### DATA FOR ANALYSIS ###
-- ==== Sys2Proof/Machine/Cp15.lean ====
section
/-! DEFINITION. The registers of the system control coprocessor CP15 as MRC, MCR and MCRR reach them (11 to 14): who may, what is
read, what a write changes. A register number is (Opcode_1, CRn, CRm, Opcode_2); one that is not named here is Undefined
(11:R105, R131). -/

namespace Sys2Proof.Machine

open Sys2Proof

/-! ### Who may (11:R102 to R109) -/

/-- Privileged access to CP15; a debugger that may write the mode bits has it in any mode (11:R102, 15:R408). -/
def State.cp15Privileged (s : State) : Bool := s.privileged || (s.halted && (s.nsState || s.pins.spiden))

/-- Undefined unless the condition holds. -/
def require (c : Bool) (s : State) : Result Unit := if c then .ok () else undefined s

/-- CP15SDISABLE on a privileged write of a banked register: in Secure Monitor mode, or with NS = 0 (10:R63). -/
def lockedBanked (s : State) : Bool := s.pins.cp15sdisable && !s.nsState

/-- CP15SDISABLE on a write of a register that has one copy: Secure and privileged (10:R63, 14:R329). DESIGN CHOICE, unsafe: with V = 1 a
write of a System Validation register in User mode or the Non-secure world is not locked, although 11:R109 speaks of any MCR
(log 68). -/
def lockedSingle (s : State) : Bool := s.pins.cp15sdisable && !s.nsState && s.cp15Privileged

/-- The copies that an access reaches: those that SCR.NS selects (11:R107). -/
def State.bank (s : State) : Cp15Bank := s.cp15.bank s.cp15.nsBit

/-- Replacing them. -/
def State.setBank (s : State) (b : Cp15Bank) : State := { s with cp15 := s.cp15.setBank s.cp15.nsBit b }

/-! ### c0: identification (11:R112 to R130) -/

/-- log2 of a size in KB and 1: the Size code of the Cache Type Register. -/
def cacheSizeCode (kb : Nat) : Word :=
  if kb = 4 then 3 else if kb = 8 then 4 else if kb = 16 then 5 else if kb = 32 then 6 else 7

/-- One half of the Cache Type Register (11:R114). -/
def cacheTypeHalf (kb : Nat) : Word :=
  (if 16 < kb then 0x800#32 else 0#32) ||| (cacheSizeCode kb <<< 6) ||| 0x12#32

/-- Main ID (11:R112). -/
def mainId (s : State) : Word := 0x410FB760#32 + BitVec.ofNat 32 s.impl.revisionMinor

/-- Cache Type: Ctype = 0b1110, S = 1, the two halves (11:R114 and 90:C5, which give 0x1D152152 for 16 KB; the formula in R114 leaves S
out: log 42). -/
def cacheType (s : State) : Word :=
  0x1D000000#32 ||| (cacheTypeHalf s.impl.dcacheKB <<< 12) ||| cacheTypeHalf s.impl.icacheKB

/-- TCM Status (11:R115). -/
def tcmStatus (s : State) : Word :=
  (BitVec.ofNat 32 (tcmBanks s.impl.dtcmKB) <<< 16) ||| BitVec.ofNat 32 (tcmBanks s.impl.itcmKB)

/-- The c0 registers; none is written. -/
def readC0 (crm opc2 : Nat) (s : State) : Result Word := do
  require s.cp15Privileged s
  match crm, opc2 with
  | 0, 0 => .ok (mainId s)
  | 0, 1 => .ok (cacheType s)
  | 0, 2 => .ok (tcmStatus s)
  | 0, 3 => .ok 0x00000800#32
  | 0, _ => .ok (mainId s)
  | 1, 0 => .ok 0x00000111#32
  | 1, 1 => .ok 0x00000011#32
  | 1, 2 => .ok 0x00000033#32
  | 1, 3 => .ok 0x00000000#32
  | 1, 4 => .ok 0x01130003#32
  | 1, 5 => .ok 0x10030302#32
  | 1, 6 => .ok 0x01222100#32
  | 1, 7 => .ok 0x00000000#32
  | 2, 0 => .ok 0x00140011#32
  | 2, 1 => .ok 0x12002111#32
  | 2, 2 => .ok 0x11231121#32
  | 2, 3 => .ok 0x01102131#32
  | 2, 4 => .ok 0x00001141#32
  | 2, 5 => .ok 0x00000000#32
  | _, _ => undefined s

/-! ### Cache Master Valid (14:R334) -/

/-- The implemented Master Valid bits of one register: one for 256 bytes of cache. -/
def masterValidMask (kb n : Nat) : Word :=
  let total := kb * 4
  if 32 * (n + 1) ≤ total then 0xFFFFFFFF#32
  else if 32 * n < total then BitVec.ofNat 32 (2 ^ (total - 32 * n) - 1)
  else 0#32

/-! ### c1: control (12:R150 to R165) -/

/-- The banked bits of the Control Register (12:R150). -/
def controlBankedMask : Word := 0x33C03B07#32

/-- The bits that only the Secure world modifies: FI, L4, RR, B. -/
def controlSecureMask : Word := 0x0020C080#32

/-- IT and DT. -/
def controlTcmMask : Word := 0x00050000#32

/-- A write of the Control Register (12:R151). -/
def writeControl (v : Word) (s : State) : State :=
  let mask := if s.nsState then controlTcmMask else controlSecureMask ||| controlTcmMask
  let s' := s.setBank { s.bank with control := v &&& controlBankedMask }
  { s' with cp15 := { s'.cp15 with controlShared := mergeBits s'.cp15.controlShared v mask } }

/-- A mask of the two-bit fields of the coprocessors that satisfy a condition. -/
def copFields (p : Nat → Bool) : Word :=
  (List.range 14).foldl (fun m n => if p n then m ||| (3#32 <<< (2 * n)) else m) 0#32

/-- Does a coprocessor exist? (12:R158) -/
def copExists (s : State) (n : Nat) : Bool := n == 10 || n == 11 || s.impl.extCoprocessors.contains n

/-- The fields of the Coprocessor Access Control Register that the current world reaches (12:R157). -/
def cpacrMask (s : State) : Word := copFields fun n => copExists s n && (!s.nsState || bit s.cp15.nsacr n)

/-- c1. -/
def readC1 (crm opc2 : Nat) (s : State) : Result Word := do
  require s.cp15Privileged s
  match crm, opc2 with
  | 0, 0 => .ok (s.cp15.control s.cp15.nsBit)
  | 0, 1 => .ok s.cp15.auxControl
  | 0, 2 => .ok (s.cp15.cpacr &&& cpacrMask s)
  | 1, 0 => do require (!s.nsState) s; .ok s.cp15.scr
  | 1, 1 => do require (!s.nsState) s; .ok s.cp15.sder
  | 1, 2 => .ok s.cp15.nsacr
  | _, _ => undefined s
###
▶ **EXERCISE DIRECTIONS**
Copy out only the lines running from the beginning of the data to the line with "read, what a", both ends included.

▶ **WRITTEN ANSWER**
-- ==== Sys2Proof/Machine/Cp15.lean ====
section
/-! DEFINITION. The registers of the system control coprocessor CP15 as MRC, MCR and MCRR reach them (11 to 14): who may, what is
read, what a write changes. A register number is (Opcode_1, CRn, CRm, Opcode_2); one that is not named here is Undefined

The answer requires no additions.